*Task directions*
Below are some records. How many of their lines contain the string "byteAt"? Give the number only.

○ ○ ○

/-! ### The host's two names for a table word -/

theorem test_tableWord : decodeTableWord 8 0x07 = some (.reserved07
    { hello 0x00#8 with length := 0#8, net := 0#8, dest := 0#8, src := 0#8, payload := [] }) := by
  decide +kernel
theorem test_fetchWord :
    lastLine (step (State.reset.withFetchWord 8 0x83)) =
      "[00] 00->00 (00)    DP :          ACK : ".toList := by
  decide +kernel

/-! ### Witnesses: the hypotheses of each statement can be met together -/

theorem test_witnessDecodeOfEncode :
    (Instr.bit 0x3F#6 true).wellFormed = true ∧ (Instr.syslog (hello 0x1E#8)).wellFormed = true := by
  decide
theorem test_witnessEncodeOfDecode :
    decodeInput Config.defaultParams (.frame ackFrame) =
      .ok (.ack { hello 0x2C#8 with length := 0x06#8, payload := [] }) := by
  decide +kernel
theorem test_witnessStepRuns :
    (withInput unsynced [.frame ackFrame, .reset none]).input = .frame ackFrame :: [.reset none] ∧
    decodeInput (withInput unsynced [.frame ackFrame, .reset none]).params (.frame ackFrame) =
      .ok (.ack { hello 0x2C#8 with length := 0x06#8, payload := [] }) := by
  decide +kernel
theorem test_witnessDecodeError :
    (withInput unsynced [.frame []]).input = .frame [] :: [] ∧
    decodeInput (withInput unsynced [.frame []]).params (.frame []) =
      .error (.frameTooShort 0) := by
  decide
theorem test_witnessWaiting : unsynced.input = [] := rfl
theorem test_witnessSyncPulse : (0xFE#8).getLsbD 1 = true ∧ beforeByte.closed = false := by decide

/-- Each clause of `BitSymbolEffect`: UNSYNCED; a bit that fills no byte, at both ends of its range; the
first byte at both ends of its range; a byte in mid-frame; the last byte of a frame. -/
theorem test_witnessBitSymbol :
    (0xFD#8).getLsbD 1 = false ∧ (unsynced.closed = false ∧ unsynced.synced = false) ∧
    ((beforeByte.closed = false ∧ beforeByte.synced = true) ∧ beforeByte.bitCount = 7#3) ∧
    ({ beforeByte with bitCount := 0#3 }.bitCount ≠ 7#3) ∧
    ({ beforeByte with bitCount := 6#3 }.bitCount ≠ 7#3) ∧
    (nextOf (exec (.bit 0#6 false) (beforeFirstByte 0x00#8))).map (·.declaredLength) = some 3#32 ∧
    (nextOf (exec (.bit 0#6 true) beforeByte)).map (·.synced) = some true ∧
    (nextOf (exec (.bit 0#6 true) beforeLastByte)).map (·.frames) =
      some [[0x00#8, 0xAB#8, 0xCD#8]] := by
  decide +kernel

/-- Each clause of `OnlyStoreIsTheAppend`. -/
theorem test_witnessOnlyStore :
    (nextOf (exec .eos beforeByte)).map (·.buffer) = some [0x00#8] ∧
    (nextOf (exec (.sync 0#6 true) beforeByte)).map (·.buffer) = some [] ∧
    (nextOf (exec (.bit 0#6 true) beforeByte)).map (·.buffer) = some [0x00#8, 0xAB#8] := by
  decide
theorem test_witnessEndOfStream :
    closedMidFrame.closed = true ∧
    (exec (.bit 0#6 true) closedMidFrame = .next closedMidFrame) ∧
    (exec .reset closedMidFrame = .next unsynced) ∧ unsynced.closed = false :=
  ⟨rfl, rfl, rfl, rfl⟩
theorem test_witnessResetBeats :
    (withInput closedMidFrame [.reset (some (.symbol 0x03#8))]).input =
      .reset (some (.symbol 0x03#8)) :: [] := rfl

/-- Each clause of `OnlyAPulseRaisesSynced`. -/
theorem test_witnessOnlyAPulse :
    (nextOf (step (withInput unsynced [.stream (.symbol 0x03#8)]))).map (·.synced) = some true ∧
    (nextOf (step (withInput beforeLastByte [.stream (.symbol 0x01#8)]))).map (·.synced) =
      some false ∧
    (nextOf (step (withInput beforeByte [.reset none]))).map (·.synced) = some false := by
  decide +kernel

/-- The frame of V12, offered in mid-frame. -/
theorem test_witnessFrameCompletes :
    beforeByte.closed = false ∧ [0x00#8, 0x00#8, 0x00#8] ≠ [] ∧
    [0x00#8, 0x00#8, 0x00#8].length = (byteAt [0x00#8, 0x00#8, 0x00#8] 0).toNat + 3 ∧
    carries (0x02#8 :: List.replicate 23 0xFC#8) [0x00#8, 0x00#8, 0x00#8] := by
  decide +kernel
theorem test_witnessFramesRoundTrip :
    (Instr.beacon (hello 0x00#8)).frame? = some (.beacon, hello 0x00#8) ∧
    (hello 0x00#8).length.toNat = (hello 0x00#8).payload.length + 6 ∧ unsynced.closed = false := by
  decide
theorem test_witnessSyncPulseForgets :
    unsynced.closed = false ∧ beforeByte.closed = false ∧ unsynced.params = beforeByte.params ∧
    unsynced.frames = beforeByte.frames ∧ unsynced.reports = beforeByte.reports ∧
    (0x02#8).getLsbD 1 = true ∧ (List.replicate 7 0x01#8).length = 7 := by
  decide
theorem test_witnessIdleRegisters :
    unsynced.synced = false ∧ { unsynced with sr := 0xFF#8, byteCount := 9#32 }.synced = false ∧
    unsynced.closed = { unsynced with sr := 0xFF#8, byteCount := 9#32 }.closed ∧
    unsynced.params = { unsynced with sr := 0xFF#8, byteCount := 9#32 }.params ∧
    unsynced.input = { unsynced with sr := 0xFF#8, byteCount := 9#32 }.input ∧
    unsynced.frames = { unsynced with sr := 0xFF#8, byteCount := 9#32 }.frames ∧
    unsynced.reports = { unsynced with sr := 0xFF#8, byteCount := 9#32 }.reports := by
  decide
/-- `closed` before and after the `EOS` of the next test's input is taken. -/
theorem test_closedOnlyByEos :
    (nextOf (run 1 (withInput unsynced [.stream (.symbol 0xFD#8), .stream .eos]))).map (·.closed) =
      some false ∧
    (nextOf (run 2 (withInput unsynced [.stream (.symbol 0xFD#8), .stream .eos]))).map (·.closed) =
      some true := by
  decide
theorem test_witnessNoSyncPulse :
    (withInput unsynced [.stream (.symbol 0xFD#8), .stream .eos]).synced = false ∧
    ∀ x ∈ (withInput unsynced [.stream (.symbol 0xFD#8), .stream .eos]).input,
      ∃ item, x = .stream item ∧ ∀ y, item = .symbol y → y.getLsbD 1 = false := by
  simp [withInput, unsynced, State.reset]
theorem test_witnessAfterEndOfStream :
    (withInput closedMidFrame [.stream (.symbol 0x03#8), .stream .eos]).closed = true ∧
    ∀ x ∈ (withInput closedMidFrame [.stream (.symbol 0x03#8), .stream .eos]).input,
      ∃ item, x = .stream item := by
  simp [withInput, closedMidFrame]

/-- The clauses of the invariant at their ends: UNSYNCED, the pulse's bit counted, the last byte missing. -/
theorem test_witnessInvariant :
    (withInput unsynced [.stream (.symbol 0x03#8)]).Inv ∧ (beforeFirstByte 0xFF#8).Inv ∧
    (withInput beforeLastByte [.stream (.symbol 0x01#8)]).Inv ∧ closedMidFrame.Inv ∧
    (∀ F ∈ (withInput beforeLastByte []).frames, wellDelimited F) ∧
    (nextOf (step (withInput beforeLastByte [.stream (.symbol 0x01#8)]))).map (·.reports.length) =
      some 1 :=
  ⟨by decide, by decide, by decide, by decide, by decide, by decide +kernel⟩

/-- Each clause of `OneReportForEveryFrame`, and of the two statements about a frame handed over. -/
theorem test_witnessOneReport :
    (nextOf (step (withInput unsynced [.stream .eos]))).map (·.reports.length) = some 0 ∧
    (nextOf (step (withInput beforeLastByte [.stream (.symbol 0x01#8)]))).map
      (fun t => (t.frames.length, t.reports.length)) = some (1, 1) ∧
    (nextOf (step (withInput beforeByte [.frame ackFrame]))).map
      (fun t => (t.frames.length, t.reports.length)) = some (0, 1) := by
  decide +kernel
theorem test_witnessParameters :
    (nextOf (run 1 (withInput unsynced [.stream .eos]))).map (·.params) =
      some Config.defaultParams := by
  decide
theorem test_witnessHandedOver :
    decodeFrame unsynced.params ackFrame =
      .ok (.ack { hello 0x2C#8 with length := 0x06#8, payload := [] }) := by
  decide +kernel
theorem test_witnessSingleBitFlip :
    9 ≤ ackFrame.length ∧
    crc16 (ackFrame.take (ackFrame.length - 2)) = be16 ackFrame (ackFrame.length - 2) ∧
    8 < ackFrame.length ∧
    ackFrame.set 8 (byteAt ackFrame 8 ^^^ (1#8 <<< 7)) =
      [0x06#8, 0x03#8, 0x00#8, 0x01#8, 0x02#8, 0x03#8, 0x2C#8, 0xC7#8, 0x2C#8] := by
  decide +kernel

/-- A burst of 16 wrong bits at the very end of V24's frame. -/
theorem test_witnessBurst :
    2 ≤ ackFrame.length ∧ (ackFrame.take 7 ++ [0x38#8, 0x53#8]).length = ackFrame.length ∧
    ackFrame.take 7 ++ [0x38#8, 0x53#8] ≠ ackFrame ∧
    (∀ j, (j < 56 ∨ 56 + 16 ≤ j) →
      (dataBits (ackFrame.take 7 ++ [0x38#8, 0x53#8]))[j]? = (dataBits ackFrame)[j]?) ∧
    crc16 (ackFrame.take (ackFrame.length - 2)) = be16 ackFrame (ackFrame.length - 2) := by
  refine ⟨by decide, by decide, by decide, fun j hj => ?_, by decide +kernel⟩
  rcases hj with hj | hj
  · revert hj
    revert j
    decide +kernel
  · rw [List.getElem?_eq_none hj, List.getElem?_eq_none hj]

○ ○ ○

*Finished task*
2